### Task prompt:
Lines from the first one down to the one containing "size (R245). -/" in the data below are the only ones needed; please return them exactly, both ends included.

"""

-- ==== Sys2Proof/Machine/State.lean ====
section
/-! DEFINITION. The state of the machine: the closed list of spec/10_state.md R20, as plain data, and its value
after reset (R39). -/

namespace Sys2Proof.Machine

/-- A fatal condition with the address it records (spec/60_exceptions.md R242). -/
inductive Condition where
  /-- Decode of a fetched word that is not one of the 47 instructions (R243). -/
  | illegalInstruction
  /-- A fetch, load or store that reaches outside memory; the pc for a fetch, else the effective address (R244). -/
  | outOfBounds (addr : Word)
  /-- A halfword or word access at an address that is not a multiple of its size (R245). -/
  | misalignedAccess (addr : Word)
  /-- A taken transfer to a target that is not a multiple of 4 (R247). -/
  | instructionAddressMisaligned (target : Word)
  deriving DecidableEq, Repr

/-- The record of a fatal condition (R248): the condition with its address, the pc of the offending instruction,
and the instruction word when the fetch succeeded. -/
structure FatalRecord where
  condition : Condition
  pc : Word
  word : Option Word
  deriving DecidableEq, Repr

/-- The run status latch (R37). -/
inductive Status where
  | running
  | fatal (record : FatalRecord)
  deriving DecidableEq, Repr

/-- The environment condition a retiring step may signal to the host (R256). -/
inductive EnvSignal where
  /-- The instruction was ECALL. -/
  | envCall
  /-- The instruction was EBREAK. -/
  | envBreak
  deriving DecidableEq, Repr

/-- `mem` of R20 and R36: a byte array of capacity `size` (MEM_SIZE; fixed, no operation changes it). `cells`
lists the bytes that are not 0, addresses strictly rising; an address in bounds that is not listed reads 0
(notes/assumptions/2.md and 3.md). -/
structure Memory where
  size : Nat
  cells : List Host.Cell
  deriving DecidableEq, Repr

/-- The state (R20). -/
structure State where
  /-- `x[1]` to `x[31]`, in order: entry `k` is `x[k+1]`. `x[0]` is hardwired to 0 and has no storage (R21, R22). -/
  x : Vector Word 31
  /-- The program counter (R25). -/
  pc : Word
  /-- The CSR bank: (index, value) pairs, indices strictly rising, no value 0; an index not listed reads 0 (R30, R31). -/
  csr : List (Nat × Word)
  /-- The memory (R36). -/
  mem : Memory
  /-- The run status (R37). -/
  status : Status
  /-- The model's own field: the signal attached to the result of the last step that retired (R241, R256). It is an
  output; nothing reads it (DESIGN CHOICE, notes/assumptions/4.md: safe). -/
  signal : Option EnvSignal
  deriving DecidableEq, Repr

/-- Why the machine stops with no successor state. -/
inductive Fault where
  /-- Raised by `step` alone, when `status` is already Fatal: "the core has no step" (R254, D18, U14 'stuck').
  Safe: the hardware takes no step there either. -/
  | noStepInFatal (record : FatalRecord)
  deriving DecidableEq, Repr

/-- Why the model gives no meaning. -/
inductive Refusal where
  /-- An arm of `exec` whose instruction has no meaning yet; no arm is one. Safe. -/
  | notModelled (mnemonic : String)
  /-- Raised by `launch`: the image is longer than MEM_SIZE (spec/70_reset_and_hazards.md R285, D19). Safe: the
  spec puts such a launch outside the contract. -/
  | imageTooLong
  /-- Raised by `launch`: MEM_SIZE is not a value R5 allows. Safe: no such hardware exists. -/
  | illegalMemSize
  deriving DecidableEq, Repr

/-- The machine after reset (R39, R280): pc 0, every CSR 0, Running; MEM_SIZE is the reference configuration's.
The spec leaves `x[1]` to `x[31]` and the memory open: here they are all zeros, which R39 calls "one permitted
instance" (DESIGN CHOICE, notes/assumptions/1.md and 2.md: unsafe). `State.init` is the same reset for
every `reg_init`, `mem_init` and image. -/
def State.reset : State where
  x := Vector.replicate 31 0
  pc := 0
  csr := []
  mem := { size := Config.referenceMemSize, cells := [] }
  status := .running
  signal := none

end Sys2Proof.Machine
end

"""

### Written answer:
-- ==== Sys2Proof/Machine/State.lean ====
section
/-! DEFINITION. The state of the machine: the closed list of spec/10_state.md R20, as plain data, and its value
after reset (R39). -/

namespace Sys2Proof.Machine

/-- A fatal condition with the address it records (spec/60_exceptions.md R242). -/
inductive Condition where
  /-- Decode of a fetched word that is not one of the 47 instructions (R243). -/
  | illegalInstruction
  /-- A fetch, load or store that reaches outside memory; the pc for a fetch, else the effective address (R244). -/
  | outOfBounds (addr : Word)
  /-- A halfword or word access at an address that is not a multiple of its size (R245). -/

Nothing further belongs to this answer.